Description
Feature or enhancement
Proposal:
For the lark parsing library we currently use the private re._parser
module, as noticed when reorganizing the relevant libraries in #91308. The only information we need is the minimum and maximum width of a match a pattern can have.
My suggestion is to add relevant attributes/properties to the Pattern
class, for example as with the names min_width
and max_width
. max_width
could be either None
or MAXREPEAT
(the constant from re._constants
/_sre
) when the pattern could match an (essentially) unlimited amount of text.
pattern = re.compile(r"abc?d?e")
assert (pattern.min_width, pattern.max_width) == (3, 5)
pattern = re.compile(r"(a*b+){2, 5}")
assert (pattern.min_width, pattern.max_width) == (2, None)
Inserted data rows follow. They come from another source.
/-- A valid entry breaks a rule of R333. `head`: it is the head of a group of 16. -/
def pteBad (e : BitVec 64) (level : Nat) (head : Bool) : Bool :=
  let leaf := pteLeaf e
  let f := pteFrame e
  fld e.toNat 53 11 != 0 ||
  (if level ≤ 1 then leaf else if level = 4 then !leaf else false) ||
  (pteC64 e && (level != 4 || !head)) ||
  (if leaf then
    pteMs e == 2 || (pteTier e != isFar f) || (homeOf f).isNone ||
    (f % leafSize level (pteC64 e) != 0)
  else fld e.toNat 3 9 != 0 || pteTier e)

/-- A found leaf: the entry, its address in memory, the virtual start and the size of what it maps, the tables on the
way, the partition of its ASID, and the entries that this walk read: level, entry, tables. -/
structure Leaf where
  pte : BitVec 64
  at' : Nat
  base : Nat
  size : Nat
  tables : List Nat
  part : Nat
  read : List (Nat × BitVec 64 × List Nat)
  /-- the addresses of the entries that this walk read: at level 4 the head of the group, and where that is no leaf of 64 KiB
  the entry at the index (R332) -/
  touched : List Nat
  deriving DecidableEq, Repr

/-- The walk from a level's table (R332), with what it has read so far; an error is an entry that is invalid or malformed
(step 2 of R335), with the addresses read. -/
def walkFrom (word : Nat → BitVec 64) (va part : Nat) : List Nat → Nat → List Nat → List (Nat × BitVec 64 × List Nat) →
    List Nat → Except (List Nat) Leaf
  | [], _, _, _, touched => .error touched
  | lv :: rest, tbl, seen, read, touched =>
    let idx := va / 2 ^ (48 - 9 * lv) % 512
    let hd := tbl + 8 * (idx / 16 * 16)
    let h := word hd
    let useHead := lv == 4 && pteV h && pteC64 h
    let at' := if useHead then hd else tbl + 8 * idx
    let e := word at'
    let seen := seen ++ [tbl]
    let touched := touched ++ (if lv == 4 && at' != hd then [hd] else []) ++ [at']
    if !pteV e || pteBad e lv (idx % 16 == 0 || useHead) then .error touched
    else
      let read := read ++ [(lv, e, seen)]
      if pteLeaf e then
        let sz := leafSize lv (pteC64 e)
        .ok { pte := e, at' := at', base := va / sz * sz, size := sz, tables := seen, part := part, read := read,
              touched := touched }
      else walkFrom word va part rest (pteFrame e) seen read touched

/-- The 64-bit word at a physical address, as a walk reads it (R336). -/
def State.ptWord (s : State) (pa : Nat) : BitVec 64 :=
  let m := s.latest
  BitVec.ofNat 64 (leNat (tab 8 fun i => m.cell s.free (pa + i)))

/-- The entry of an ASID in the table (R334). -/
def State.asidWord (s : State) (asid : Nat) : BitVec 64 := s.ptWord (fld s.atBase.toNat 17 35 * 2 ^ 17 + 8 * asid)

/-- Root table and partition of an ASID table entry, when it is live and well formed (R334). -/
def asidEntry (e : BitVec 64) : Option (Nat × Nat) :=
  let n := e.toNat
  if n % 2 = 1 && fld n 1 7 == 0 && fld n 52 12 == 0 && fld n 8 4 < 12 then some (fld n 12 40 * 4096, fld n 8 4) else none

/-- The PART field of an ASID's table entry, whatever its V (R340, R403). -/
def State.asidPart (s : State) (asid : Nat) : Nat := fld (s.asidWord asid).toNat 8 4

/-- Who translates: ASID, level at least supervisor, physical addressing (R334, R403). -/
structure Ctx where
  asid : Nat
  sup : Bool
  phy : Bool
  die : Nat
  deriving DecidableEq, Repr

/-- What an access needs of its leaf (R335). -/
inductive Need where
  | rd | wr | rdwr | any
  deriving DecidableEq, Repr

def Need.ok (n : Need) (e : BitVec 64) : Bool :=
  match n with
  | .rd => pteRd e
  | .wr => pteW e
  | .rdwr => pteRd e && pteW e
  | .any => true

/-- Where a translation may take its entries from (R338, R339). -/
inductive Lookup where
  /-- from the tables in memory only -/
  | tables
  /-- a walk, which cached entries above the leaf may shorten -/
  | walk
  /-- any cached entry may serve -/
  | any
  /-- a cached leaf serves, if there is one -/
  | cached
  deriving DecidableEq, Repr

/-- How an access that waited for a walk, or for no walk, translates. -/
def Lookup.of (cached : Bool) : Lookup := if cached then .cached else .walk

/-- A cached entry is a leaf. -/
def Tlb.leaf (t : Tlb) : Bool := t.level < 5 && pteLeaf t.pte

/-- A cached entry lies on the way to an address. -/
def Tlb.covers (t : Tlb) (cx : Ctx) (va : Nat) : Bool :=
  t.die == cx.die && t.asid == cx.asid && (t.level == 5 || (t.base ≤ va && va < t.base + t.size))

/-- The cached entry that serves a lookup, the deepest first: which of several does, and whether one does where memory may,
is free (R339; log 42). -/
def State.hit (s : State) (cx : Ctx) (va : Nat) (how : Lookup) : Option Tlb :=
  let mine := s.tlbs.filter fun t => t.covers cx va
  let leaves := mine.filter Tlb.leaf
  let upper := [4, 3, 2, 1, 0, 5].flatMap fun lv => mine.filter fun t => t.level == lv && !t.leaf
  let some' (l : List Tlb) : Option Tlb := ((l.mapIdx fun i t => (i, t)).find? fun q => Config.stale s.free q.1).map (·.2)
  match how with
  | .tables => none
  | .walk => some' upper
  | .any => some' (leaves ++ upper)
  | .cached => (some' (leaves.drop 1)).or (leaves.head?.or (some' upper))

/-- The leaf a translation uses: of a walk, or of a cached entry that is still valid (R338, R339); an error names the tables
read. -/
def State.findLeaf (s : State) (cx : Ctx) (va : Nat) (how : Lookup) : Except (List Nat) Leaf :=
  let root (e : BitVec 64) : Except (List Nat) Leaf := match asidEntry e with
    | none => .error []
    | some (tbl, p) => walkFrom s.ptWord va p [0, 1, 2, 3, 4] tbl [] [(5, e, [])] []
  match s.hit cx va how with
  | none => root (s.asidWord cx.asid)
  | some t =>
    if t.level = 5 then root t.pte
    else if t.leaf then
      .ok { pte := t.pte, at' := 0, base := t.base, size := t.size, tables := t.tables, part := t.part, read := [], touched := [] }
    else walkFrom s.ptWord va t.part ([0, 1, 2, 3, 4].drop (t.level + 1)) (pteFrame t.pte) t.tables [] []

/-- Steps 2 to 6 of R335 for one address: its physical address and leaf entry, or the sub-cause of cause 0x0A. With
physical addressing no check is made; an address that is no memory takes no write and reads as a free byte (R403; log
54). -/
def State.translate (s : State) (cx : Ctx) (va : Nat) (need : Need) (ac : Option (BitVec 2)) (how : Lookup) :
    Except Nat (Nat × BitVec 64) :=
  if cx.phy then .ok (va, 0)
  else
    match s.findLeaf cx va how with
    | .error _ => .error 1
    | .ok l =>
      let p := s.part l.part
      if !((l.tables.all fun t => p.holds t) && p.holds (pteFrame l.pte)) then .error 2
      else if pteSo l.pte && !cx.sup then .error 2
      else if !need.ok l.pte then .error 2
      else if !((ac.map fun a => pteAm l.pte a.toNat).getD true) then .error 3
      else .ok (pteFrame l.pte + (va - l.base), l.pte)

/-- A table that a walk would read lies behind a port that is down, in a gated stack, or on no plane that carries it (R358,
R371, R398). -/
def State.tablesDown (s : State) (cx : Ctx) (va : Nat) (how : Lookup) : Bool :=
  let down (pa : Nat) : Bool := s.portDown pa || !s.pageFree pa
  !cx.phy && match s.findLeaf cx va how with
    | .ok l => l.touched.any down || ((l.read.any fun e => e.1 == 5) && down (fld s.atBase.toNat 17 35 * 2 ^ 17 + 8 * cx.asid))
    | .error ts => ts.any down

/-- The entries that a walk read enter the span's cache (R338). -/
def State.fill (s : State) (cx : Ctx) (va : Nat) (how : Lookup) : State :=
  if cx.phy then s
  else match s.findLeaf cx va how with
    | .error _ => s
    | .ok l => l.read.foldl (fun s e =>
        let sz := if e.1 = 5 then 0 else if pteLeaf e.2.1 then l.size else 2 ^ (48 - 9 * e.1)
        let t : Tlb := { die := cx.die, asid := cx.asid, part := l.part, level := e.1,
                         base := if e.1 = 5 then 0 else va / sz * sz, size := sz, pte := e.2.1, tables := e.2.2 }
        if s.tlbs.contains t then s else { s with tlbs := t :: s.tlbs }) s

/-- The context in which an agent's G accesses translate (R307, R403). -/
def State.ctx (s : State) (a : Agent) : Ctx :=
  match a with
  | .core t r =>
    let tr := s.troupe? t
    { asid := ((tr.map fun x => (s.vf x.vf).asid).getD 0).toNat, sup := false, phy := false,
      die := ((tr.bind fun x => x.cores[r]?).map (·.die)).getD 0 }
  | .mgmt m =>
    let x := (s.bank (s.mg m).part.toNat).xasid
    { asid := fld x.toNat 0 14, sup := true, phy := x[63], die := 8 + m }

/-! ## Own stores (R125, R248, R253) -/

/-- Bytes of one store that fall on the range of a read. -/
def Egress.byteAt (e : Egress) (va : Nat) : Option Byte :=
  if e.va ≤ va && va < e.va + e.bytes.length then (e.bytes.getD (va - e.va) none) else none

/-- One byte of a read: the snapshot's, then the core's own stores that the snapshot contains, then those of its
egress buffer of the same class, and those of another class where a free choice per 64-byte granule and read says so. -/
def ownByte (own : List Egress) (ac : BitVec 2) (free va : Nat) (b : Byte) : Byte :=
  own.foldl (fun b e =>
    if e.inPath || e.ac == ac || Config.pick ((free + 1) * 2 ^ 51 + va / 64 % 2 ^ 51) then (e.byteAt va).getD b else b) b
As an alternative, the re._*
modules could be made a public and stable API, although this doesn't appear to be a well liked option from my reading of the above linked PR. I would like this, primarily for implementing custom regex analyzers (there a few such users of the re._parser
module out there), but I think this would have to be a PEP.
Has this already been discussed elsewhere?
This is a minor feature, which does not need previous discussion elsewhere
Links to previous discussion of this feature:
I don't think this is a major enough feature to require widespread discussion. I requested a similar feature in the third party regex
library. Preferably ofcourse both would have the same interface.